Assigned task:
Among the entries below, extract exactly the lines that run from the one with "str : List Int" through the one with "bit (b 1) 4", both ends included.

Information supplied:
-- ==== Sys2Proof/Machine/Dma.lean ====
section
/-!
DEFINITION. Tensor descriptors, owner tables, the DMA engines with their jobs and line moves, and the table syllables.
-/
namespace Sys2Proof.Machine

/-! ### Tensor descriptors -/

/-- A tensor descriptor (R586). -/
structure Desc where
  typ : Nat
  fmt : Nat
  ken : Nat
  rd : Bool
  wr : Bool
  kind : Nat
  nch : Nat
  ndim : Nat
  zp : Int
  gsz : Nat
  base : Nat
  bsz : Nat
  scale : Nat
  otlen : Nat
  ext : List Nat
  str : List Int
  deriving DecidableEq, Repr

/-- The descriptor that 64 bytes spell (R586). -/
def Desc.of (bs : List (BitVec 8)) : Desc :=
  let b (i : Nat) : BitVec 8 := nth 0 bs i
  let n := fld (b 3) 2 0
  { typ := fld (b 0) 3 0, fmt := fld (b 0) 7 4, ken := fld (b 1) 2 0, rd := bit (b 1) 3, wr := bit (b 1) 4
    kind := fld (b 1) 7 5, nch := fld (b 2) 4 0, ndim := n, zp := sInt 16 (le bs 4 2), gsz := le bs 6 2, base := le bs 8 6
    bsz := fld (b 14) 3 0, scale := le bs 16 3, otlen := le bs 20 4
    ext := (List.range 5).map (fun d => if d < n then le bs (24 + 8 * d) 3 else 1)
    str := (List.range 5).map (fun d => if d < n then sInt 40 (le bs (27 + 8 * d) 5) else 0) }

/-- A byte or bit of a tensor descriptor that must be 0 is not (R586, R587). -/
def descZeroBad (bs : List (BitVec 8)) : Bool :=
  let b (i : Nat) : BitVec 8 := nth 0 bs i
  let t2 := fld (b 0) 3 0 == 2
  let n := fld (b 3) 2 0
  fld (b 2) 7 5 != 0 || fld (b 3) 7 3 != 0 || (if t2 then fld (b 14) 7 4 != 0 else b 14 != 0) || b 15 != 0 || b 19 != 0
    || (!t2 && le bs 20 4 != 0) || (List.range 5).any (fun d => n ≤ d && le bs (24 + 8 * d) 8 != 0)

def Desc.block (d : Desc) : Bool := aryBlock d.fmt
/-- Mantissa bytes of a block (R587). -/
def Desc.mb (d : Desc) : Nat := if d.fmt = 12 then 32 else 16
/-- The base of the address rule: 0 for a distributed tensor (R587). -/
def Desc.origin (d : Desc) : Int := if d.typ = 2 then 0 else d.base

/-- The byte ranges of one group, or of one block, at coordinates i1 to i5 (R587): its exponent byte travels with it. -/
def Desc.parts (d : Desc) (i : List Int) : List (Int × Nat) :=
  let row := (List.range' 1 4).foldl (fun (a : Int) k => a + nth 0 i k * nth 0 d.str k) d.origin
  let i1 := nth 0 i 0
  if d.block then
    let grp := row + 64 * d.gsz * (i1 / 64)
    let s := i1 % 64
    [(grp + s, 1), (grp + 64 + d.mb * s, d.mb)]
  else [(row + i1 * nth 0 d.str 0, runBytes d.fmt 32)]

/-- Bytes of one group or block. -/
def Desc.unit (d : Desc) : Nat := if d.block then 1 + d.mb else runBytes d.fmt 32

/-- The footprint: lowest and highest byte that an in-bound coordinate reaches (R588). -/
def Desc.footprint (d : Desc) : Int × Int :=
  let dims := if d.block then List.range' 1 4 else List.range 5
  let far (k : Nat) : Int := ((nth 1 d.ext k : Nat) - 1 : Int) * nth 0 d.str k
  let lo := dims.foldl (fun a k => a + min 0 (far k)) d.origin
  let hi := dims.foldl (fun a k => a + max 0 (far k)) d.origin
  let e := nth 1 d.ext 0 - 1
  let last : Int := if d.block then (if e < 64 then 64 + d.mb * e + d.mb - 1 else
      max (64 * d.gsz * (e / 64) + 64 + d.mb * (e % 64) + d.mb - 1) (64 * d.gsz * (e / 64 - 1) + 64 + d.mb * 64 - 1))
    else (runBytes d.fmt 32 : Nat) - 1
  (lo, hi + last)

/-- A coordinate clamped to a dimension (R589). -/
def Desc.clamp (d : Desc) (i : List Int) : List Int :=
  (List.range 5).map (fun k => clampI 0 ((nth 1 d.ext k : Nat) - 1) (nth 0 i k))

/-- Every coordinate lies in bounds (R590). -/
def Desc.inside (d : Desc) (i : List Int) : Bool :=
  (List.range 5).all (fun k => decide (0 ≤ nth 0 i k) && decide (nth 0 i k < (nth 1 d.ext k : Nat)))

/-! ### Job records -/

/-- A 3-byte field of a job record (R619): the source start, the destination start, the window size of a dimension. -/
def jS (r : List (BitVec 8)) (d : Nat) : Int := sInt 24 (le r (4 + 3 * d) 3)
def jD (r : List (BitVec 8)) (d : Nat) : Int := sInt 24 (le r (19 + 3 * d) 3)
def jW (r : List (BitVec 8)) (d : Nat) : Nat := le r (34 + 3 * d) 3
def jXp (r : List (BitVec 8)) : Bool := bit (nth 0 r 49) 0
def jSum (r : List (BitVec 8)) : Bool := bit (nth 0 r 49) 1
def jNtf (r : List (BitVec 8)) : Bool := bit (nth 0 r 49) 2
def jRcf (r : List (BitVec 8)) : Bool := bit (nth 0 r 49) 3
def jCtx (r : List (BitVec 8)) : Nat := fld (nth 0 r 50) 3 0
def jTile (r : List (BitVec 8)) : Nat := fld (nth 0 r 50) 7 4
def jVr (r : List (BitVec 8)) : Nat := fld (nth 0 r 51) 2 0
def jVchk (r : List (BitVec 8)) : Bool := bit (nth 0 r 51) 3
def jLseq (r : List (BitVec 8)) : Nat := le r 52 4

/-- A record rearranges or sums runs of 32 elements (R606, R607). -/
def jRuns (r : List (BitVec 8)) : Bool := jXp r || jSum r

/-- Units of a job: groups or blocks, or runs of 32 of them. -/
def jUnits (r : List (BitVec 8)) : Nat :=
  (List.range' 1 4).foldl (fun n d => n * jW r d) (if jRuns r then jW r 0 / 32 else jW r 0)

/-- Window coordinates of a unit; j1 runs fastest, and in a run it is the run's first. -/
def jCoord (r : List (BitVec 8)) (u : Nat) : List Nat :=
  let w0 := if jRuns r then jW r 0 / 32 else jW r 0
  let (l, _) := (List.range 5).foldl (fun (x : List Nat × Nat) d =>
    let w := max 1 (if d = 0 then w0 else jW r d)
    (x.1 ++ [x.2 % w * (if d = 0 ∧ jRuns r then 32 else 1)], x.2 / w)) ([], u)
  l

/-- Coordinates from a start and window coordinates. -/
def addC (s : Nat → Int) (j : List Nat) : List Int := (List.range 5).map (fun d => s d + (nth 0 j d : Nat))

/-- Bytes of a weight image by format (R607). -/
def imageBytes (f : Nat) : Nat := if f = 6 then 640 else 1152

/-- The sum lane's image of a run of 32 stored groups: the columns, and the signed 32-bit sum of each column's lanes (R518,
R539, R607). -/
def sumImage (f : Nat) (bs : List (BitVec 8)) : List (BitVec 8) :=
  let g := runBytes f 32
  let cols := (List.range 32).map (fun p => (bs.drop (g * p)).take g)
  cols.flatten ++ cols.flatMap (fun col =>
    bytesLE 4 (wrapN 32 ((List.range 32).foldl (fun (a : Int) i => a + elemInt f col i) 0)))

/-- A run of 32 groups transposed: lane l of group c is lane c of group l (R606). -/
def transposeRun (f : Nat) (bs : List (BitVec 8)) : List (BitVec 8) :=
  let g := runBytes f 32
  let grp (l : Nat) : List (BitVec 8) := (bs.drop (g * l)).take g
  (List.range 32).flatMap (fun c => elemsPut f ((List.range 32).map (fun l => elemGet f (grp l) c)))

/-- Answer of a burst that was performed at once or has returned: the transfer goes on; a refused or failed read gives
zeros. -/
def Xfer.fin (x : Xfer) (data : List (BitVec 8)) : Xfer :=
  match x.ops with
  | .rd _ _ ofs :: rest => { x with ops := rest, busy := false, port := none, buf := x.buf.putBytes ofs data }
  | _ :: rest => { x with ops := rest, busy := false, port := none }
  | [] => { x with busy := false, port := none }

namespace Chip

def eng (c : Chip) (e : Nat) : Engine := nth {} c.engines e
def modEng (c : Chip) (e : Nat) (f : Engine → Engine) : Chip := { c with engines := modNth f c.engines e }
def jport (c : Chip) (k : Nat) : JobPort := nth {} c.ports k
def modPort (c : Chip) (k : Nat) (f : JobPort → JobPort) : Chip := { c with ports := modNth f c.ports k }

/-- Kennel of a requester of jobs (R145). -/
def portKen (c : Chip) (k : Nat) : Nat := if k = 16 then 0 else c.owner k
/-- Path of a requester of jobs (R126). -/
def portPath (k : Nat) : Nat := if k = 16 then 0 else 1

/-- JSTAT and JUSE of an engine as they follow from its jobs (R624). -/
def showEng (c : Chip) (e : Nat) : Chip :=
  let js := (c.eng e).jobs
  let c := (c.wf (R.DMA.JSTAT e) 5 0 js.length).wf (R.DMA.JSTAT e) 8 6 (js.filter (·.running)).length
  forN 8 (fun k c => c.wf (R.DMA.JUSE e k) 5 0 (js.filter (fun j => j.ken == k)).length) c

/-! ### Acceptance -/

/-- Why a job is refused: 0 when it is not (R620). -/
def jobWhy (c : Chip) (ken : Nat) (r sb db : List (BitVec 8)) : Nat :=
  let s := Desc.of sb
  let d := Desc.of db
  let (dlo, dhi) := d.footprint
  let (slo, shi) := s.footprint
  let regs (x : Desc) (lo hi : Int) : Bool :=
    x.kind == 4 && x.typ == 1 && decide (0x800000000000 ≤ hi) &&
      (let w := (max lo 0x800000000000 - 0x800000000000) % 0x10000000000 + (hi - max lo 0x800000000000)
       decide (0xF000000000 ≤ w))
  let xpFmt := [0, 1, 3, 4, 5, 7, 8, 9, 10, 11].contains s.fmt
  let a0 : Int := (nth (0, 0) (d.parts (addC (jD r) [0, 0, 0, 0, 0])) 0).1
  let images := jUnits r * imageBytes s.fmt
  if fld (nth 0 r 49) 7 4 ≠ 0 ∨ fld (nth 0 r 51) 7 4 ≠ 0 ∨ ¬(r.drop 56).all (· == 0)
      ∨ (List.range 5).any (fun k => jW r k == 0) then 1
  else if (s.typ ≠ 1 ∧ s.typ ≠ 2) ∨ (d.typ ≠ 1 ∧ d.typ ≠ 2) ∨ s.ken ≠ ken ∨ d.ken ≠ ken then 2
  else if ¬s.rd ∨ ¬d.wr then 3
  else if s.fmt ≠ d.fmt ∨ s.nch ≠ d.nch then 4
  else if jXp r ∧ (¬xpFmt ∨ s.nch ≠ 31 ∨ d.nch ≠ 31 ∨ jW r 0 % 32 ≠ 0) then 5
  else if jSum r ∧ (jXp r ∨ ¬[0, 1, 6].contains s.fmt ∨ s.nch ≠ 31 ∨ jW r 0 % 32 ≠ 0 ∨ d.kind ≠ 2 ∨ d.typ ≠ 1 ∨ a0 % 64 ≠ 0
      ∨ a0 < dlo ∨ dhi < a0 + images - 1) then 6
  else if regs s slo shi ∨ regs d dlo dhi
      ∨ (d.kind = 3 ∧ d.typ = 1 ∧ (dlo < 0x2800300000 ∨ 0x28003FFFFF < dhi)) then 7
  else if jVchk r ∧ ¬c.rb (R.LST.LRCFG (jVr r)) 31 then 8
  else if jNtf r ∧ (c.tiles ≤ jTile r ∨ c.owner (jTile r) ≠ ken) then 9
  else 0

/-- The engine page is frozen or asked to freeze (R628). -/
def engFrz (c : Chip) (e : Nat) : Bool := c.rb (R.H.PCTL (slotDma e)) 2

/-- The requester whose head job the engine accepts next (R601, R647). -/
def acceptFrom (c : Chip) (e : Nat) : Option (Nat × Queued) :=
  ((List.range' 1 17).map (fun d => ((c.eng e).rotReq + d) % 17)).findSome? fun k =>
    match (c.jport k).queue with
    | q :: _ => match q.ent with
      | .dmaj eng _ _ =>
        let ken := c.portKen k
        if eng = e ∧ ((c.eng e).jobs.filter (fun j => j.ken == ken)).length < c.rf (R.KMAP.LIVE_CSH0 + 4 * ken) 5 0
        then some (k, q) else none
      | _ => none
    | [] => none

/-- A head job is accepted: its descriptors are captured, and it is checked (R598, R601, R620). `parS` and `parD` say that
the cached entry has bad parity (R627). -/
def jobAccept (c : Chip) (e : Nat) (parS parD : Bool) : Chip :=
  if c.engFrz e || !c.surv (20 + e) || 56 ≤ (c.eng e).jobs.length then c
  else match c.acceptFrom e with
    | none => c
    | some (k, q) =>
      let r := match q.ent with | .dmaj _ _ r => r | _ => []
      let ken := c.portKen k
      let m : Mover := ⟨.job e ken k, q.bundle⟩
      let c := (c.modPort k fun p => { p with queue := p.queue.drop 1 }).modEng e fun g => { g with rotReq := k }
      let c := c.showPort k
      let a := c.captureDesc m (.eng e) (le r 0 2) parS
      if a.res ≠ .ok then a.chip
      else
        let b := a.chip.captureDesc m (.eng e) (le r 2 2) parD
        if b.res ≠ .ok then b.chip
        else
          let c := b.chip
          let why := c.jobWhy ken r a.data b.data
          if why ≠ 0 then
            ((c.wf (R.DMA.JERR e) 3 0 why).wf (R.DMA.JERR e) 6 4 ken).kfault (slotDma e) 0x0411 ⟨portPath k, ken⟩ 0 ken
          else
            let j : Job := { ken := ken, who := k, bundle := q.bundle, rec_ := r, src := a.data, dst := b.data,
                             x := { id := (c.eng e).next } }
            (c.modEng e fun g => { g with jobs := g.jobs ++ [j], next := g.next + 1 }).showEng e

/-- A free job slot is given to a kennel by rotation (R602, R603, R648). -/
def slotGrant (c : Chip) (e : Nat) : Chip :=
  let js := (c.eng e).jobs
  if c.engFrz e || 4 ≤ (js.filter (·.running)).length then c
  else
    match ((List.range' 1 8).map (fun d => ((c.eng e).rotSlot + d) % 8)).find? (fun k => js.any (fun j => j.ken == k && !j.running)) with
    | none => c
    | some k =>
      match js.findIdx? (fun j => j.ken == k && !j.running) with
      | none => c
      | some i =>
        (c.modEng e fun g => { g with rotSlot := k, jobs := modNth (fun j => { j with running := true }) g.jobs i }).showEng e

/-! ### Owner lookups -/

/-- What one byte range of a distributed tensor resolves to. -/
inductive Piece2 where
  | at_ (a n : Nat)
  | hole (n : Nat)
  | bad
  deriving DecidableEq, Repr

/-- Note an event 0x0412: writes discarded (R590, R592). -/
def discard (c : Chip) (e n : Nat) : Chip := if n = 0 then c else (c.cnt (R.DMA.WDISC e) 31 0 n).eventOnce (slotDma e) 0x0412 e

Task response:
  str : List Int
  deriving DecidableEq, Repr

/-- The descriptor that 64 bytes spell (R586). -/
def Desc.of (bs : List (BitVec 8)) : Desc :=
  let b (i : Nat) : BitVec 8 := nth 0 bs i
  let n := fld (b 3) 2 0
  { typ := fld (b 0) 3 0, fmt := fld (b 0) 7 4, ken := fld (b 1) 2 0, rd := bit (b 1) 3, wr := bit (b 1) 4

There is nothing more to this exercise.